Everyone drinks except Harrison.

“I have never engaged in sexting,” Cary says.

Trace. Rhys. Trace freaks when he sees Grace reach for the bottle.

“With who?” he asks. Grace smiles and before she can answer, he says, “Wait. Forget it. I don’t want to know. Wait—one of my friends? Oh, Jesus, was it Robbie?” Grace’s smile gets wider and wider until he can’t look at her anymore. “I hope he’s fucking dead.”

“Sexting is really pedestrian anyway,” Rhys declares. “What happened to love letters? E-mails. Love e-mails, sorry.”

“Love letters now,” I say absently. “E-mail is over.”

“I just got a chill when you said that.”

Lily showed me a dirty text message she got once. It said something like
I want to be inside you
but it was text-speak:
I want 2b inside u.
It made me blush and she acted like it was nothing, like it was just her life that someone would say something like that to her.

“What’s it like out there?” Harrison asks.

I don’t realize what he’s asking and who he’s asking until I look up and find everyone’s gazes divided between me and Rhys. I look back down at the floor quickly because I want him to handle it. But he knows that. He knows that and he is still angry at me because he says, “I don’t know. What do you think, Sloane?”

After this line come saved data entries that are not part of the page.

/-- TRAP_DELIVERY (R350). -/
def execTrapDelivery (warp : Nat) (s : State) : Host.Outcome State Fault Refusal :=
  onMach s fun d m => deliverAt d m warp (· != .async)

/-- ASYNC_FAULT_DELIVERY (R360). -/
def execAsyncFaultDelivery (warp : Nat) (s : State) : Host.Outcome State Fault Refusal :=
  onMach s fun d m => deliverAt d m warp (· = .async)

/-- UNASSIGNED_OPCODE (R158): OPC_UNDEF in the stream at the issue stage. -/
def execUnassignedOpcode (slot : Slot) (op : BitVec 8) (s : State) : Host.Outcome State Fault Refusal :=
  let _ := op
  match s.cur.bind fun c => (getWarp? s.mach c.warp).map fun w => (c, w) with
  | none => .fault .noIssuingWarp
  | some (c, w) => onMach s fun d m =>
    faultStream m c.warp (foundAt d m w c.path c.plane 0 (slotCode (some slot)) { code := decodeCode .opcUndef } 0) []

/-! ### Time (R419, R432, R445) -/

/-- A warp stands stopped for its task's save: the restore charges the time since the save began as SWITCHED (R419). -/
def stoppedForSave (m : Mach) (w : Warp) : Bool :=
  inSave m w && w.record.elim false (·.code = 0x60) && (match w.trapped with | .pumal .. => true | _ => false)

/-- The counter that a cycle without a beat of a warp is charged to; none for a selected warp that can issue, or for one that a save has
stopped (R419). -/
def waitCounter (m : Mach) (k : Nat) (w : Warp) : Option Nat :=
  let selected := (getCore m (coreOf k)).selected = some k
  if stoppedForSave m w then none
  else if w.stopped.isSome then some 22
  else if w.trapped != .running then (if stepsItself w && w.block.isNone && selected then none else some 20)
  else match w.block with
    | some b => some b.cause.counter
    | none => if gangFrozen m w || gangHolds m k w then some 18 else if selected then none else some 19

/-- The pulses that a cluster's pattern swallows at the counts of the clock from `a` to below `a + ns` (R419, R432). -/
def swallowed (pat : BitVec 16) (a ns : Nat) : Nat :=
  let zeros := 16 - (List.range 16).countP fun i => pat.getLsbD i
  ns / 16 * zeros + (List.range (ns % 16)).countP fun i => !pat.getLsbD ((a + i) % 16)

/-- Whether the watchdog of a warp runs: it is blocked, frozen in a gang or waiting to be resumed; not during a stop, its own or one that
freezes its gang (R367, R423). -/
def watchdogRuns (m : Mach) (k : Nat) (w : Warp) : Bool :=
  let stops := (gangMates m w).any fun j => (getWarp? m j).elim false (·.stopped.isSome)
  w.stopped.isNone && !(w.trapped = .running && stops) && !inSave m w &&
    (w.block.isSome || gangFrozen m w || gangHolds m k w || (match w.trapped with | .pumal .. => true | _ => false))

/-- Time passes for a warp; the edges of its beats are charged as it takes them, the pulses swallowed while it issues here (R419). -/
def waitWarp (m : Mach) (ns k : Nat) (w : Warp) : Warp :=
  let w := match waitCounter m k w with
    | some c => charge w c ns
    | none =>
      if stoppedForSave m w then w
      else charge w (if w.trapped = .running then 6 else 20) (swallowed (getCluster m (clusterOf k)).pat m.clock ns)
  if watchdogRuns m k w then { w with hang := w.hang + ns } else w

/-- Two lock entries that keep their copies apart. -/
def lockClash (a b : RangeLock) : Bool :=
  a.scratch = b.scratch && (a.write || b.write) && (if a.scratch then a.team = b.team else a.ctx = b.ctx) &&
    a.base < b.base + b.len && b.base < a.base + a.len

/-- Every range-lock entry of the package. -/
def allLocks (m : Mach) : List RangeLock := (mapVals m.clusters).flatMap (·.locks)

/-- The entries registered earlier that hold a copy back (R234). -/
def holdingLocks (m : Mach) (c : Copy) : List RangeLock :=
  let ls := allLocks m
  let mine := ls.filter fun l => l.order = c.order
  ls.filter fun b => b.ctx = c.ctx && b.order < c.order && mine.any (lockClash · b)

/-- An entry registered earlier holds a copy back (R234). -/
def lockHeld (m : Mach) (c : Copy) : Bool := !(holdingLocks m c).isEmpty

/-- The counter of a copy's cycles, if one engine serves it: moving data, waiting on a range lock, faulted (R419). -/
def copyCounter (m : Mach) (c : Copy) : Option Nat :=
  if c.fault.isSome then some 25 else if c.started then some 23 else if c.launch.isNone && lockHeld m c then some 24 else none

/-- The engine goes on with an open pass: its owner runs, or only the step queue blocks it (R241, R247). -/
def passAdvances (m : Mach) (w : Warp) : Bool :=
  w.trapped = .running && w.stopped.isNone &&
    match w.block with
    | some b => b.cause = Cause.stepq
    | none => !gangFrozen m w || stepqFrozen m w

/-- Cycles of the copies and open passes, charged to their tasks (R419). -/
def chargeEngines (m : Mach) (ns : Nat) : Mach :=
  let add (m : Mach) (node counter : Nat) : Mach := updNode m node fun n =>
    { n with counts := mapPut n.counts counter (satAdd 64 (mapGetD n.counts counter 0) ns) }
  (mapVals m.clusters).foldl (fun m x =>
    let m := (mapVals x.copies).foldl (fun m c => (copyCounter m c).elim m (add m c.node)) m
    (x.matrix.chains.filter fun c => c.che.isNone).foldl (fun m c => match getWarp? m c.warp with
      | some w => add m w.node (if passAdvances m w then 26 else 27)
      | none => m) m) m

/-- The canonical pattern of k ones (R432). -/
def canonicalPattern (k : Nat) : BitVec 16 :=
  BitVec.ofNat 16 (listSum ((List.range 16).map fun i => if i * k / 16 < (i + 1) * k / 16 then 2 ^ i else 0))

/-- The ones that the PCC chooses for a cluster (R432). -/
def chosenOnes (d : Dev) (m : Mach) (cl : Nat) : Nat :=
  if m.teams.any fun (_, t) => t.cluster = cl && t.lease.isSome then 16
  else if m.warps.any fun (k, _) => clusterOf k = cl then d.pcc.sust
  else 0

/-- A cluster with the pattern of k ones in force (R432). -/
def powered (k cl : Nat) (x : Cluster) : Cluster :=
  { x with ones := k, pat := (canonicalPattern k).rotateLeft ((cl % 256 % 16 + cl % 256 / 16) % 16) }

/-- A frame boundary: every cluster's pattern becomes the one the PCC then chooses (R432). -/
def frameBoundary (d : Dev) (m : Mach) : Mach :=
  ((mapKeys m.clusters ++ (mapKeys m.warps).map clusterOf).eraseDups).foldl (fun m cl =>
    updCluster m cl (powered (chosenOnes d m cl) cl)) m

/-- FRAME_BOUNDARY (R432): at counts that are multiples of 16. -/
def execFrameBoundary (s : State) : Host.Outcome State Fault Refusal :=
  onMach s fun d m => if m.clock % 16 = 0 then frameBoundary d m else m

/-- Cycles in which a node's warps are selected on a cluster's cores (R450). -/
def countBusy (m : Mach) (ns : Nat) : Mach :=
  m.cores.foldl (fun m (core, c) =>
    match c.selected.bind (getWarp? m) with
    | some w => updCluster m (core / 4) fun x => { x with busy := mapPut x.busy w.node (mapGetD x.busy w.node 0 + ns) }
    | none => m) m

end Sys2Proof.Machine
end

I shake my head. “I don’t know either.”

“Yes you do,” Trace says. “Tell us what it’s like out there now.”

There’s a beat and then—

“Quiet.”

Rhys and I say it at the same time. It’s such a strange thing that it would be the first word out of our mouths. I look at him and he looks at me and I feel what happened out there will connect us for as long as we’re alive.

“It’s quiet,” Rhys says. “I can’t even describe it.”

They turn to me again, for confirmation, and I can only nod.

“What about when they came?” Grace asks. “I mean, I don’t understand how either of you made it back. Rhys said you were outnumbered but you made it and—” She stops and I know what she’s thinking.
My parents were outnumbered. They didn’t make it.
“You didn’t even get bitten.”

“I came close,” I say.

“Too close,” Cary mutters.

“They’re … they don’t think like we do, you guys know that,” Rhys says. “It was … it’s not like they work together. They’re dumb animals. They were fighting each other for Sloane and holding each other back. I just went at them while they were distracted. We got lucky.”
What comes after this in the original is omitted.